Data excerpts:
▬▬▬

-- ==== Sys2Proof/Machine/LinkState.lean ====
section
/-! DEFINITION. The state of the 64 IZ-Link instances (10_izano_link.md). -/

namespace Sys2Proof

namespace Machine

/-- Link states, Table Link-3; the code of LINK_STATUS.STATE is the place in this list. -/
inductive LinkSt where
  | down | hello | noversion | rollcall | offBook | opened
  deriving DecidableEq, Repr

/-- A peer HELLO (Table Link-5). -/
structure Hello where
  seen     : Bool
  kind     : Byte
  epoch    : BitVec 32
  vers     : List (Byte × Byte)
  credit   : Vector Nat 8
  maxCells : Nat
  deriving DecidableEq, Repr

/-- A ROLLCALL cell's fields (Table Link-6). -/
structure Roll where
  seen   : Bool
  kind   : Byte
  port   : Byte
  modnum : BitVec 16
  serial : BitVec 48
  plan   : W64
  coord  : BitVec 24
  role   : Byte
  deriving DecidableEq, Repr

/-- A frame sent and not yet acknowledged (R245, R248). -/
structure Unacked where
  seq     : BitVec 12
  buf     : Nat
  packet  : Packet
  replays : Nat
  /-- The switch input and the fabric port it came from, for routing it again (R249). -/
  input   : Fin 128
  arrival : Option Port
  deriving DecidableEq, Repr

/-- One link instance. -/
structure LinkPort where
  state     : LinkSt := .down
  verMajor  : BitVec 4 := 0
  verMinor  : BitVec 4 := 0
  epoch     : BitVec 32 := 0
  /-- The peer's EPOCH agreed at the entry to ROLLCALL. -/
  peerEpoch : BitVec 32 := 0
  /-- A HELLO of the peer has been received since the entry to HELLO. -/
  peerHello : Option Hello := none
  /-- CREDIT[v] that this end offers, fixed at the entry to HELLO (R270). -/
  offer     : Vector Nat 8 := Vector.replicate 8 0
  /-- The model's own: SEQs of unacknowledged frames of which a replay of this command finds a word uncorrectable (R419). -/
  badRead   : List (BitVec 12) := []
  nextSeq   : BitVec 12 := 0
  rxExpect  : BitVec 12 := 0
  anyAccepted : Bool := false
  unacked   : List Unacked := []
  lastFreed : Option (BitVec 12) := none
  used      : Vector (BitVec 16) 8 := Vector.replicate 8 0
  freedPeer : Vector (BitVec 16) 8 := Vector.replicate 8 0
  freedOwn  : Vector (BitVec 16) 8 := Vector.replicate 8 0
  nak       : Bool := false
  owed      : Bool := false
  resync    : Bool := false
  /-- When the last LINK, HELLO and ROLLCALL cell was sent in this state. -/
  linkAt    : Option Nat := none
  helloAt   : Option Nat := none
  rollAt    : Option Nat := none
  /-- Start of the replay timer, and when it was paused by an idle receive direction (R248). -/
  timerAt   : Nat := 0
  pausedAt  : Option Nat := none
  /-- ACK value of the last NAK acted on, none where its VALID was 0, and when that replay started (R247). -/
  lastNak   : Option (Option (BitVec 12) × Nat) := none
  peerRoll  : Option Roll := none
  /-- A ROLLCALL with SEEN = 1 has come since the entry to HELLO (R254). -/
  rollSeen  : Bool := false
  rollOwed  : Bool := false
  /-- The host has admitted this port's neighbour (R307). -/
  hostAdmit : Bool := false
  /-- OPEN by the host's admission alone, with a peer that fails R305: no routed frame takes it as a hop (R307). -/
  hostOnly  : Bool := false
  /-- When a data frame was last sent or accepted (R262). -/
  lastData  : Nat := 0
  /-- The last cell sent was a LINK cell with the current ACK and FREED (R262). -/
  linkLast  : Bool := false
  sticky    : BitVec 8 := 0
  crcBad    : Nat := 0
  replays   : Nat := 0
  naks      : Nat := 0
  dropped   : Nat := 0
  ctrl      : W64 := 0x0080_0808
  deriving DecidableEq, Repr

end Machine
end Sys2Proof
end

▬▬▬

Problem to solve: Looking over the records, find each line with the word "sent" and copy it.

Exercise solution:
/-- A frame sent and not yet acknowledged (R245, R248). -/
  /-- When the last LINK, HELLO and ROLLCALL cell was sent in this state. -/
  /-- When a data frame was last sent or accepted (R262). -/
  /-- The last cell sent was a LINK cell with the current ACK and FREED (R262). -/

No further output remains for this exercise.